Actuellement, Cyril Vidal, président fondateur de la société, en est toujours propriétaire, aux côtés de son partenaire financier historique Amundi Private Equity Funds et de LFPI - entré en 2021 en lieu et place d’A Plus Finance. Mais à l’occasion de cette opération, le dirigeant envisage de réduire sa participation et les fonds prévoient de sortir intégralement pour laisser place à un nouvel actionnaire… majoritaire. Une grande première pour l’entreprise, pilotée depuis un mois par Nicolas Zibell (à l’origine du système d’exploitation mobile KaiOS). Si des discussions sont en cours avec des fonds, la direction privilégie l’adossement à un industriel du secteur. À une condition toutefois : que celui-ci dispose d’un passeport européen.
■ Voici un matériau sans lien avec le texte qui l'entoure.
-- ==== Sys2Proof/Machine/Formats.lean ====
section
/-! DEFINITION. The byte layouts of 11_message_and_record_formats.md that the part writes: codes, frames, the bodies
with a layout, and the trailer record. -/

namespace Sys2Proof.Machine

/-! ## Kinds (R180) -/

def kindIdent : Nat := 0x01
def kindPlan : Nat := 0x02
def kindHealth : Nat := 0x03
def kindGrace : Nat := 0x04
def kindBaypwr : Nat := 0x05
def kindPortpwr : Nat := 0x06
def kindAreaSet : Nat := 0x10
def kindAreaDrop : Nat := 0x11
def kindJobOpen : Nat := 0x20
def kindClipAdd : Nat := 0x21
def kindJobSeal : Nat := 0x22
def kindJobStop : Nat := 0x23
def kindClipCancel : Nat := 0x24
def kindCardRelease : Nat := 0x25
def kindJobRetire : Nat := 0x26
def kindCardRead : Nat := 0x30
def kindBayQuery : Nat := 0x40
def kindPortQuery : Nat := 0x41
def kindJobQuery : Nat := 0x42
def kindClipQuery : Nat := 0x43
def kindPoolQuery : Nat := 0x44
def kindReset : Nat := 0x50

/-- The kind byte of a notice (R180). -/
def noticeKind : Notice → Nat
  | .bay .. => 0x80
  | .clip .. => 0x81
  | .job .. => 0x82
  | .port .. => 0x83

/-! ## Codes (R180) -/

def codeReply : ReplyCode → Nat
  | .done => 0 | .busy => 1 | .badArg => 2 | .noRoom => 3 | .noSuch => 4 | .wrongState => 5 | .notSafe => 6
  | .unknownKind => 7 | .malformed => 8 | .mediaError => 9

def codeClip : ClipState → Nat
  | .queued => 1 | .waiting => 2 | .reading => 3 | .landing => 4 | .safe => 5 | .partialSafe => 6 | .failed => 7
  | .cancelled => 8

def codeCopy : CopyState → Nat
  | .pending => 1 | .writing => 2 | .written => 3 | .verifying => 4 | .verified => 5 | .repairing => 6 | .failed => 7
  | .dropped => 8 | .skipped => 9

def codeWait : WaitReason → Nat
  | .space => 1 | .port => 2

def codeCause : Cause → Nat
  | .media => 1 | .sourceLost => 2 | .sourceDigest => 3 | .writeError => 4 | .portLost => 5 | .portFault => 6
  | .verifyMismatch => 7 | .noRepairSource => 8 | .space => 9 | .cancelled => 10

/-- The repair source byte of a copy: 0 unless the copy is REPAIRING (R185). -/
def codeSource (c : Copy) : Nat :=
  match c.state, c.repair with
  | .repairing, some r => (match r.source with | .none => 0 | .card => 1 | .port _ => 2)
  | _, _ => 0

/-- The repair port byte of a copy: the sibling port while that is the source, else 0 (R185). -/
def codeSourcePort (c : Copy) : Nat :=
  match c.state, c.repair with
  | .repairing, some r => (match r.source with | .port p => p.val | _ => 0)
  | _, _ => 0

/-- A code of a field that may be absent: 0 is absent (R178). -/
def codeOpt {α : Type} (f : α → Nat) : Option α → Nat
  | none => 0
  | some a => f a

/-- A digest field that may be absent: zeros in its place (R178). -/
def digestBytes (d : Option Digest) : List Byte := leBytes 8 ((d.getD 0#64).toNat)

/-- One bit of a presence byte. -/
def presenceBit (b : Bool) (v : Nat) : Nat := if b then v else 0

/-! ## Bodies -/

/-- A run in a body: start block (4) and block count (4) (R182). -/
def runBytes (r : Run) : List Byte := leBytes 4 r.start ++ leBytes 4 r.count

/-- The 32 bytes of a copy in a CLIP_QUERY reply (R185). -/
def copyBytes (c : Copy) : List Byte :=
  leBytes 1 c.port.val ++ leBytes 1 (presenceBit c.required 1) ++ leBytes 1 (codeCopy c.state) ++
  leBytes 1 (codeOpt codeCause c.cause) ++ leBytes 1 c.attempts ++
  leBytes 1 (presenceBit c.placement.isSome 1 + presenceBit c.digest.isSome 2) ++
  leBytes 1 (codeSource c) ++ leBytes 1 (codeSourcePort c) ++
  leBytes 8 (codeOpt Placement.start c.placement) ++ leBytes 4 (codeOpt Placement.footprint c.placement) ++
  leBytes 4 (codeOpt Placement.dataUnits c.placement) ++ digestBytes c.digest

/-- The body of a CLIP_QUERY reply after its code: the head, label, runs, damage list and copies (R185). -/
def clipBytes (c : Clip) : List Byte :=
  leBytes 2 c.id ++ leBytes 1 c.job ++ leBytes 1 (codeClip c.state) ++ leBytes 1 (codeOpt codeWait c.wait) ++
  leBytes 1 (codeOpt codeCause c.cause) ++
  leBytes 1 (presenceBit c.expected.isSome 1 + presenceBit c.digest.isSome 2 + presenceBit c.mismatch 4) ++
  leBytes 1 c.attempts ++ leBytes 1 c.label.length ++ leBytes 1 c.runs.length ++ leBytes 1 c.damage.length ++
  leBytes 1 c.copies.length ++ leBytes 8 c.length ++ leBytes 8 c.bytesRead ++ digestBytes c.expected ++
  digestBytes c.digest ++ c.label ++ c.runs.flatMap runBytes ++ c.damage.flatMap (leBytes 4) ++
  c.copies.flatMap copyBytes

/-- A reply's body: the code, then the content in the layouts of 11.3 and 11.4; where the spec gives no layout, free
bytes, no more of them than a body of 40,000 bytes holds (R179; log 7). -/
def replyBytes (fresh : Nat) (r : Reply) : List Byte :=
  leBytes 1 (codeReply r.code) ++
    match r.body with
    | .codeAlone => []
    | .clipAdd id => leBytes 2 id
    | .cardRead blocks failing data => leBytes 2 blocks ++ leBytes 4 failing ++ data
    | .clip c => clipBytes c
    | _ => (Config.freeBytes fresh).take (Config.maxBody - 1)

/-- A notice's body: N_CLIP's six bytes (R185); for the others the spec gives no layout: free bytes, at most 40,000 (R179;
log 7). -/
def noticeBytes (fresh : Nat) : Notice → List Byte
  | .clip clip job state wait cause =>
    leBytes 2 clip ++ leBytes 1 job ++ leBytes 1 (codeClip state) ++ leBytes 1 (codeOpt codeWait wait) ++
      leBytes 1 (codeOpt codeCause cause)
  | _ => (Config.freeBytes fresh).take Config.maxBody

/-- A frame: the 8-byte header and the body (R179). -/
def frameOf (kind flags tag : Nat) (body : List Byte) : List Byte :=
  leBytes 4 body.length ++ leBytes 1 kind ++ leBytes 1 flags ++ leBytes 2 tag ++ body

/-- The bytes of a message to the host: flags 0x01 for a reply, 0x02 or 0x06 for a notice, tag 0 in a notice (R179). -/
def messageBytes (fresh : Nat) : OutMessage → List Byte
  | .reply r => frameOf r.kind 0x01 r.tag (replyBytes fresh r)
  | .notice n => frameOf (noticeKind n.notice) (if n.dropped then 0x06 else 0x02) 0 (noticeBytes fresh n.notice)

/-! ## The trailer record (R186) -/

/-- The trailer marker, the ASCII bytes of EZOC84TR. -/
def trailerMarker : List Byte := [0x45#8, 0x5A#8, 0x4F#8, 0x43#8, 0x38#8, 0x34#8, 0x54#8, 0x52#8]

/-- The first 504 bytes of the trailer record of a copy (R126, R186). -/
def trailerHead (port : Fin 4) (clip : Nat) (t : TrailerFields) : List Byte :=
  trailerMarker ++ leBytes 2 1 ++ leBytes 1 t.job ++ leBytes 1 port.val ++ leBytes 2 clip ++ leBytes 1 t.attempt ++
  leBytes 1 t.damage.length ++ leBytes 8 t.length ++ leBytes 8 t.digest.toNat ++ fitBytes 16 t.sig.serial ++
  leBytes 4 t.sig.capacity ++ fitBytes 64 (t.damage.flatMap (leBytes 4)) ++ leBytes 8 t.runStart ++
  leBytes 1 t.label.length ++ fitBytes 48 t.label ++ List.replicate 331 0#8

/-- The trailer record: its first 504 bytes and their digest (R94, R186). -/
def trailerRecord (port : Fin 4) (clip : Nat) (t : TrailerFields) : List Byte :=
  trailerHead port clip t ++ leBytes 8 (digestOf (trailerHead port clip t)).toNat

/-- The five checks of a trailer read back (R139). -/
def trailerPasses (e : VerifyEntry) (block : List Byte) : Bool :=
  let r := block.take 512
  r.take 8 == trailerMarker && fieldAt r 12 2 == e.clip && fieldAt r 16 8 == e.length &&
    fieldAt r 24 8 == e.digest.toNat && fieldAt r 504 8 == (digestOf (r.take 504)).toNat

end Sys2Proof.Machine
end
Contacté par nos soins, Cyril Vidal confirme : « Nous sommes ouverts à toutes les propositions qui pourraient permettre à Crosscall de poursuivre sa trajectoire de croissance, à condition que les candidats aient un ancrage européen. » Question de business, question de souveraineté aussi. Car, si la pépite d’Aix a d’abord visé le grand public, elle s’est fortement développée grâce aux clients institutionnels (SNCF, hôpitaux…), souvent sensibles à la nationalité de leur prestataire : en 2021, elle a réalisé un coup de maître en remportant un important appel d’offres du Ministère de l’intérieur. Depuis, plus de 200 000 smartphones et tablettes Crosscall équipent les policiers et les gendarmes français. « Ce contrat a été un véritable tremplin et nous rend très confiants sur notre capacité à décrocher prochainement d’autres appels d’offres en Europe », explique Cyril Vidal.
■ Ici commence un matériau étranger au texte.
/-- The six reports of ports: an area installed, a drive returned and room freed are admission points, held over where
an admission is in progress; where none is, each begins admission when its conditions hold: clips in their order, the
first one FAILED with SOURCE_LOST at its fourth start and the next one tried, else enquired for at the ports of its
PENDING copies, or READING when it has none. A drive lost and a port's fault end the sibling reads from it, and their
source is chosen anew; a grace expiry and a fault fail the copies there, and end the repair read of one that is
REPAIRING; where that was the last card-sourced one of its bay, it is an admission point. The LANDING clip whose last
unsettled copy settles so, or by the lack of a source, is decided. That the bay is told of no clip of length 0 is the
model's reading (log 45), and that one which fails keeps its mismatch mark, and the order of what it sends, its choice
(log 46, log 28). A room report that names an absent or terminal clip is dropped. A copy whose source's read has
completed chooses anew as well (R148; log 15). How the job manager sees that a sibling's port may serve is the model's
reading (log 14). A required copy that an earlier read left FAILED stands in the way of no admission, by the model's
reading (log 52). That reports on an earlier read do not count for a read from the card is the model's reading (log 51).
-/
def Obligations.PortReportsReachClips : Prop :=
  (∀ (p : Fin 4) (m : Instr) (s : State), m = .areaInstalledReport p ∨ m = .driveReturnReport p →
    ∃ t, exec m s = .next t ∧ OnlyJobs s t ∧ t.jm.clips.map Clip.id = s.jm.clips.map Clip.id ∧
    ((∀ b, s.bayWaitsFor p b = false) → t = s.arrive m) ∧
    (∀ b a, s.bayWaitsFor p b = true → (∀ b', b' ≠ b → s.bayWaitsFor p b' = false) → (s.view b).adm = some a →
      (t.view b).adm = some { a with heldOver := true }) ∧
    (∀ b, s.bayWaitsFor p b = true → (∀ b', b' ≠ b → s.bayWaitsFor p b' = false) → (s.view b).adm = none →
      PointTaken s t b (s.wire.erase m))) ∧
  (∀ (s : State) (p : Fin 4) (b : Fin 8), s.bayWaitsFor p b = true ↔ ∃ j, s.jobOf b = some j ∧ ∃ i ∈ j.clips, ∃ c,
    s.clip? i = some c ∧ c.state = .waiting ∧ ∃ k ∈ c.copies, k.port = p ∧ k.state = .pending) ∧
  (∀ (c : Clip), pendingPorts c = (c.copies.filter (fun k => decide (k.state = .pending))).map Copy.port) ∧
  (∀ (p : Fin 4) (id : Nat) (s : State), ∃ t, exec (.roomFreedReport p id) s = .next t ∧ OnlyJobs s t ∧
    t.jm.clips.map Clip.id = s.jm.clips.map Clip.id ∧
    ((∀ c, s.clip? id = some c → clipTerminal c = true) ∨ (∀ b, s.bayWaitsFor p b = false) →
      t = s.arrive (.roomFreedReport p id)) ∧
    (∀ c b, s.clip? id = some c → clipTerminal c = false → s.bayOfClip c ≠ some b → s.bayWaitsFor p b = true →
      (∀ b', b' ≠ b → s.bayWaitsFor p b' = false ∨ s.bayOfClip c = some b') →
      (∀ a, (s.view b).adm = some a → (t.view b).adm = some { a with heldOver := true }) ∧
      ((s.view b).adm = none → PointTaken s t b (s.wire.erase (.roomFreedReport p id)))) ∧
    (∀ c, s.clip? id = some c → clipTerminal c = false →
      (∀ b, s.bayWaitsFor p b = false ∨ s.bayOfClip c = some b) → t = s.arrive (.roomFreedReport p id))) ∧
  (∀ (p : Fin 4) (s : State), ∃ t, exec (.driveLossReport p) s = .next t ∧ OnlyJobs s t ∧
    t.jm.clips.map Clip.id = s.jm.clips.map Clip.id ∧
    ((∀ c ∈ s.jm.clips, ∀ k ∈ c.copies, readsFrom p k = false) → t = s.arrive (.driveLossReport p)) ∧
    (∀ id c k q, s.clip? id = some c → copyOn c q = some k → readsFrom p k = true →
      Instr.siblingCancel p id q ∈ t.wire ∧ Instr.repairDiscard id q ∈ t.wire) ∧
    (∀ id c k r q j, (s.port p).state ≠ .ready → s.clip? id = some c → copyOn c q = some k → k.state = .repairing →
      k.repair = some r → r.source = .port p → (∀ x ∈ c.copies, x.port ≠ q → readsFrom p x = false) →
      s.job? c.job = some j → ∃ src, Chosen s ((s.view j.bay).sig = some j.sig) c q r.cardExcluded src ∧
        SourceGiven t j c k r.cardExcluded src ∧ (src = .none → k.port = q → NoSourceDecides s t j c k))) ∧
  (∀ (p : Fin 4) (k : Copy), readsFrom p k = true ↔
    k.state = .repairing ∧ ∃ r, k.repair = some r ∧ r.source = .port p) ∧
  (∀ (p : Fin 4) (s : State), ∃ t u, exec (.graceExpiryReport p) s = .next t ∧ exec (.portFaultReport p) s = .next u ∧
    OnlyJobs s t ∧ OnlyJobs s u ∧ t.jm.clips.map Clip.id = s.jm.clips.map Clip.id ∧
    u.jm.clips.map Clip.id = s.jm.clips.map Clip.id ∧
    (∀ id c k, s.clip? id = some c → c.state = .landing ∨ c.state = .reading → copyOn c p = some k →
      k.state = .writing ∨ k.state = .verifying ∨ k.state = .repairing ∨
        (k.state = .written ∧ s.verifyOfClip c = .full) →
      (∃ c', t.clip? id = some c' ∧
        copyOn c' p = some { k with state := .failed, cause := some .portLost, repair := none }) ∧
      (∃ c', u.clip? id = some c' ∧
        copyOn c' p = some { k with state := .failed, cause := some .portFault, repair := none }) ∧
      (∀ b, s.bayOfClip c = some b → k.port = p → repairEnd b id k <:+: t.wire ∧ repairEnd b id k <:+: u.wire) ∧
      ∀ j, TablesOk s → c.state = .landing → s.job? c.job = some j → k.port = p →
        (∀ x ∈ c.copies, x.port ≠ p → copySettled j.verify x = true) →
        OthersEnded s j id ∨ ((s.view j.bay).repairs = [] ∧ ∀ i ∈ j.clips, i ≠ id → ∀ x, s.clip? i = some x →
          ∀ y ∈ x.copies, y.port ≠ p ∧ readsFrom p y = false) →
        ClipDecided s t j c (setCopyOn p (fun x =>
          { x with state := .failed, cause := some .portLost, repair := none }) c).copies ∧
        ClipDecided s u j c (setCopyOn p (fun x =>
          { x with state := .failed, cause := some .portFault, repair := none }) c).copies) ∧
    (∀ id c k r j, s.clip? id = some c → c.state = .landing → copyOn c p = some k → k.state = .repairing →
      k.repair = some r → r.source = .card → TablesOk s → s.job? c.job = some j → (s.view j.bay).repairs ≠ [] →
      otherRepairs s j id p = [] → (∀ i x, i ≠ id → s.clip? i = some x → ∀ y ∈ x.copies, y.port ≠ p) →
      (∀ x ∈ s.jm.clips, ∀ y ∈ x.copies, readsFrom p y = false) →
      LastRepairFails s t j c k .portLost (s.wire.erase (.graceExpiryReport p)) ∧
        LastRepairFails s u j c k .portFault (s.wire.erase (.portFaultReport p))) ∧
    (∀ id c k r q j, (s.port p).state ≠ .ready → s.clip? id = some c → c.state = .landing → copyOn c q = some k →
      k.state = .repairing → k.repair = some r → r.source = .port p → (∀ x ∈ c.copies, x.port ≠ q → readsFrom p x = false) →
      (∀ x ∈ c.copies, x.port = p → x.state = .verified) → s.job? c.job = some j →
      Instr.siblingCancel p id q ∈ u.wire ∧ Instr.repairDiscard id q ∈ u.wire ∧
      ∃ src, Chosen s ((s.view j.bay).sig = some j.sig) c q r.cardExcluded src ∧ SourceGiven u j c k r.cardExcluded src ∧
        (src = .none → k.port = q → NoSourceDecides s u j c k)))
Sa recette ? Proposer des produits solides et endurants, tout en incorporant une couche de sécurisation des terminaux adaptée aux exigences du donneur d’ordre. Dans le cadre du contrat avec le Ministère de l’intérieur, la couche a été développée par l’opérateur des systèmes d’information interministériels classifiés (OSIIC), une entité du secrétariat général de la Défense et de la Sécurité nationale (SGDSN).
À ce jour, Crosscall revendique une présence dans 16 pays et prévoit cette année un chiffre d’affaires d’environ 130 millions d’euros pour un Ebitda légèrement supérieur à 20 millions. Une rentabilité confortable pour une entreprise qui ne craint pas d’aller à contre-courant des pratiques de ses principaux concurrents. Pour le lancement de son futur produit 5G, prévu en 2024, elle compte s’appuyer exclusivement sur des composants français ou européens. Une gageure qui pourrait cependant plaire au grand public, que Crosscall espère séduire plus massivement.